Thank you. I hope your day goes well, Karessa.
“Thanks.”
Karessa kept her eyes on the ground as she walked the remainder of the park. Too many couples enjoying the first day of autumn. Too many people taking pleasure in the season of change. Even the orchestra setting up for their First Falling Leaves concert annoyed her. Change, she had learned, was rarely ever very good. Change brought missing fathers and unwell mothers and cheating boyfriends. Change turned the Suntouched into a grumpy shopkeep and Kelsie into The Claw.
Change sucked. As did everything else, quite frankly. She was reflecting on just how awful everything truly was as she climbed the ladder up to her apartment. Karessa was so absorbed in these negative thoughts that she climbed right past the dark, hooded figure perched on the safety railing just outside her door.
The figure cleared their throat.
“Wha! Teyla, oh my – don’t do that.” Karessa caught her breath. “Hi.”
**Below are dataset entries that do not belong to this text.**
/-- A load of 1 to 8 bytes, split at a line boundary (R90, R174-R176): every cause of the second part comes after those of the first
(R67), and where the second lies on a Device page and the first has no cause, neither is accessed (DEDUCED, log 110). -/
def load (s : State) (c : Nat) (va : W64) (k : AccKind) (len : Nat) : State × Read :=
  let off := va.toNat % 64
  if off + len ≤ 64 then loadPart s c va k len (va.toNat % len == 0)
  else
    let n1 := 64 - off
    let va2 := va + BitVec.ofNat 64 n1
    match translate s c va k false with
    | (s, .error e) => (s, .fails e)
    | (s, .ok x1) =>
      match translate s c va2 k false with
      | (s, .error e) =>
        match loadAt s c va k x1 n1 with
        | (t, .fails e1) => (t, .fails e1)
        | (t, .val _) => (if e.code = 0x03 then s else t, .fails e)
        | r => if e.code = 0x03 then (s, .fails e) else r
      | (s, .ok x2) =>
        match loadAt s c va k x1 n1 with
        | (s, .val v1) =>
          match loadAt s c va2 k x2 (len - n1) with
          | (s, .val v2) => (s, .val (v1 ||| (v2 <<< (8 * n1))))
          | r => r
        | r => r

/-! ## Stores -/

/-- How a store ends: in the buffer or performed, a fault, or sent out as a non-posted write. -/
inductive Wrote
  | done
  | fails (e : Exc)
  | left (k p : Nat) (pa : Nat)
deriving DecidableEq, Repr

/-- A passing check for a retiring store (R330): a copy that passes, or an ownership probe. -/
def storeCheck (s : State) (c : Nat) (va : W64) (k : AccKind) (x : Xlat) : State × Option Exc :=
  let q := s.core c
  let line := x.pa / 64
  if ¬ (regionAt x.pa).memory then (s, none)
  else if (x.mt = .wb ∨ x.mt = .wt) ∧ (coreHit s c line (identOf s c)).isSome ∧ ¬ inTable s x.pa then (s, none)
  else
    match homeCheck s line q.secure q.owner.toNat true with
    | (s, .error f) => (s, some (ownExc va k f))
    | (s, .ok _) => (s, none)

/-- A store enters the store buffer of 128 entries (R168). -/
def pushStore (s : State) (c : Nat) (e : SbEnt) : State :=
  let s := if (s.core c).sb.length < 128 then s else drainStore s c
  s.onCore c (fun k => { k with sb := k.sb ++ [e] })

/-- A checked store is performed: Device-S at once and in order, a configuration write non-posted
and a releasing one after every earlier access (R71), a write of TILERST at once, so that none of its core retires after a reset of its
tile (R480), every other from the buffer. -/
def performStore (s : State) (c : Nat) (va : W64) (x : Xlat) (len : Nat) (d : W512) (kind : StKind) (pair rel : Bool) :
    State × Wrote :=
  let e : SbEnt := ⟨x.pa, len, d, kind, x.mt, pair, rel, identOf s c⟩
  match regionAt x.pa with
  | .ecam n =>
    let s := (if rel then drainAll s c else deviceOrder s c x.mt).onCore c streamsEnd
    match cfgAccess s n (x.pa % 2 ^ 28) len true d with
    | (s, .sent n p) => (s, .left n p x.pa)
    | (s, .abort kind n p) => (s, .fails (ioAbort va true kind n p))
    | (s, .value _) => (s, .done)
  | _ =>
    if x.mt = .devS then (drainEntry (deviceOrder s c .devS) c e, .done)
    else if x.pa / 8 * 8 = regAddr .lvTilerst 0 0 0 then (drainEntry (drainAll s c) c e, .done)
    else (pushStore s c e, .done)

/-- One part translated and checked. -/
def storePart (s : State) (c : Nat) (va : W64) (k : AccKind) (aligned : Bool) : State × Except Exc Xlat :=
  match translate s c va k aligned with
  | (s, .error e) => (s, .error e)
  | (s, .ok x) =>
    match storeCheck s c va k x with
    | (s, some e) => (s, .error e)
    | (s, none) => (s, .ok x)

/-- A store of 1 to 8 bytes, split at a line boundary; both parts are checked before either is written (R175, R178). -/
def storeTo (s : State) (c : Nat) (va : W64) (k : AccKind) (len : Nat) (d : W64) (rel : Bool) : State × Wrote :=
  let off := va.toNat % 64
  if off + len ≤ 64 then
    match storePart s c va k (va.toNat % len == 0) with
    | (s, .error e) => (s, .fails e)
    | (s, .ok x) => performStore s c va x len ((sliceBytes d 0 len).setWidth 512) .bytes false rel
  else
    let n1 := 64 - off
    let va2 := va + BitVec.ofNat 64 n1
    match storePart s c va k false with
    | (s, .error e) => (s, .fails e)
    | (s, .ok x1) =>
      match storePart s c va2 k false with
      | (s, .error e) => (s, .fails e)
      | (s, .ok x2) =>
        let s := (performStore s c va x1 n1 ((sliceBytes d 0 n1).setWidth 512) .bytes true rel).1
        performStore s c va2 x2 (len - n1) ((sliceBytes d n1 (len - n1)).setWidth 512) .bytes false rel

/-- A whole aligned line stored (ST64) or zeroed (DCZ). -/
def storeLine (s : State) (c : Nat) (va : W64) (k : AccKind) (d : W512) (kind : StKind) : State × Wrote :=
  match storePart s c va k true with
  | (s, .error e) => (s, .fails e)
  | (s, .ok x) => performStore s c va { x with pa := x.pa / 64 * 64 } 64 d kind false false

/-! ## Atomics -/

/-- How an atomic ends: with the old value, or a fault. -/
inductive AtEnd
  | old (v : W64)
  | posted
  | fails (e : Exc)
deriving DecidableEq, Repr

/-- A non-posted atomic at its physical address (R93, R95, R173): near on write-back pages with F = 0, else at the home. -/
def atomicDo (s : State) (c : Nat) (va : W64) (x : Xlat) (fn : AtFn) (dword far rel : Bool) (b cmp : W64) : State × AtEnd :=
  let len := if dword then 8 else 4
  let q := s.core c
  let line := x.pa / 64
  let off := x.pa % 64
  let s := (if rel then drainAll s c else drainThrough s c (fun e => e.overlaps x.pa len)).onCore c streamsEnd
  let poisoned (s : State) (owner : Nat) : State × AtEnd :=
    (poisonLoad s c x.pa owner false, .fails { poisonExc va with write := true })
  if decide (x.mt = .wb) ∧ ¬ far then
    match coreOwn s c line (identOf s c) with
    | (s, .error f) => (s, .fails (ownExc va .atomic f))
    | (s, .ok y) =>
      match lineBytes y off len with
      | none => poisoned s (recOwner s y.entry)
      | some old =>
        match atNew fn dword old b cmp with
        | some v => (writeHeld s c line (atOffset (v.setWidth 512) off) (enables off len) 0, .old old)
        | none => (s, .old old)
  else
    match homeAtomic (chargeAccess s (c / 2) line (qosOf s c)) line q.secure q.owner.toNat off len (fun old => atNew fn dword old b cmp) with
    | (s, .error f) => (s, .fails (ownExc va .atomic f))
    | (s, .ok none) => poisoned s (pageOwner s line)
    | (s, .ok (some old)) => (s, .old old)

/-- An atomic (R92-R96, R173). Posted ones enter the store buffer. -/
def atomicAt (s : State) (c : Nat) (va : W64) (fn : AtFn) (dword far rel posted : Bool) (b cmp : W64) : State × AtEnd :=
  let len := if dword then 8 else 4
  if va.toNat % len ≠ 0 then (s, .fails (alignExc va true))
  else
    match storePart s c va .atomic true with
    | (s, .error e) => (s, .fails e)
    | (s, .ok x) =>
      if posted then
        (pushStore s c ⟨x.pa, len, 0, .atomic fn dword far b, x.mt, false, rel, identOf s c⟩, .posted)
      else atomicDo s c va x fn dword far rel b cmp

/-! ## Fetch -/

/-- The fetch of the instruction at the program counter (R67 step 2, R73, R211, R307): its caches and faults. -/
def fetch (s : State) (c : Nat) : State × Option Exc :=
  let q := s.core c
  match translate s c q.pc .fetch true with
  | (s, .error e) => (s, some e)
  | (s, .ok x) =>
    let line := x.pa / 64
    let s := s.onCore c (fun k => streamTouched k line)
    let got := if x.mt = .wb ∨ x.mt = .wt then coreRead s c line .i (identOf s c)
      else homeRead (chargeAccess s (c / 2) line (qosOf s c)) line q.secure q.owner.toNat
    match got with
    | (s, .error f) => (s, some (ownExc q.pc .fetch f))
    | (s, .ok y) =>
      if bitAt y.poison (x.pa % 64 / 8) then
        (s.logErr .consumed 0 c 0x31 x.pa (recOwner s y.entry) 0, some { Exc.plain 0x11 2 q.pc 0 with fetch := true })
      else (s, none)

end Sys2Proof.Machine
end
“Hey,” Teyla said, lowering her hood. “Didn’t mean to scare you. Kind of sitting right in plain sight here.”
“Yeah well, I’m not used to bird people crouched here on my railing. That’s so…weird.”
“And that’s prejudiced. Have I ever made fun of your weirdly-proportioned halfling feet?”
“Probably. You are now. Anyway, to what do I owe the distinct pleasure of your company?”
Teyla hopped off the rail and stood over Karessa. “I heard what you did to Kelsie.” Being shorter than everyone was another thing that sucked. You were always being talked down to. Karessa looked away. “Forget about wrong, that was stupid. She could’ve had you killed, you know. And your family. And no one would even know it happened.”
“But she wouldn’t.”
“Yeah,” Teyla sighed. “Kelsie looks like a cat but she acts like a puppy. Just makes you all the more awful.”
“You hear to guilt trip me? I’ve got enough of feeling bad these days without your help so if that’s all you’re here for I’m just gonna go inside now.”
“I heard about that. I wanted to tell you Lawrence was awful – I stopped going to Assembly for a reason. But you wouldn’t have believed me.”
“And you didn’t even try?” Karessa snapped. But Teyla was right. She wouldn’t have believed her.
“Look. I’m sorry. That was…unkind of me. It’s disgusting how privileged trash like Lawrence Dufton just do whatever they want with no consequences.” Teyla took a step forward. “That kind of power, it has to be earned. It’s not something you just get because mommy and daddy are rich.”
“Right,” Karessa said, leaning back a bit, “you’ve been a bit…spooky…these days. What’s that about?”
Teyla leaned forward. “That’s actually why I’m here. To show you.”
“Heh, well, I’m flattered, but –”
“Revenge,” she said. “I’m offering you revenge.”
“Against Lawrence?” The avayla nodded. “H-how? What kind of revenge?”
“I have power now.”
“What kind of power? Were from? Look, I know we’re almost friends or whatever, but people in black cloaks offering me power is just a little…”
“Do you want it, or not?” Teyla put her hands on her hips. “Look, I’ll be honest. Revenge probably won’t make you happy, but it’ll dull the hurt. Do you want it, or not?”
Karessa didn’t recognize the person she saw behind Teyla’s beady eyes. She knew she was making the wrong decision. But she made it anyway. “Of course.”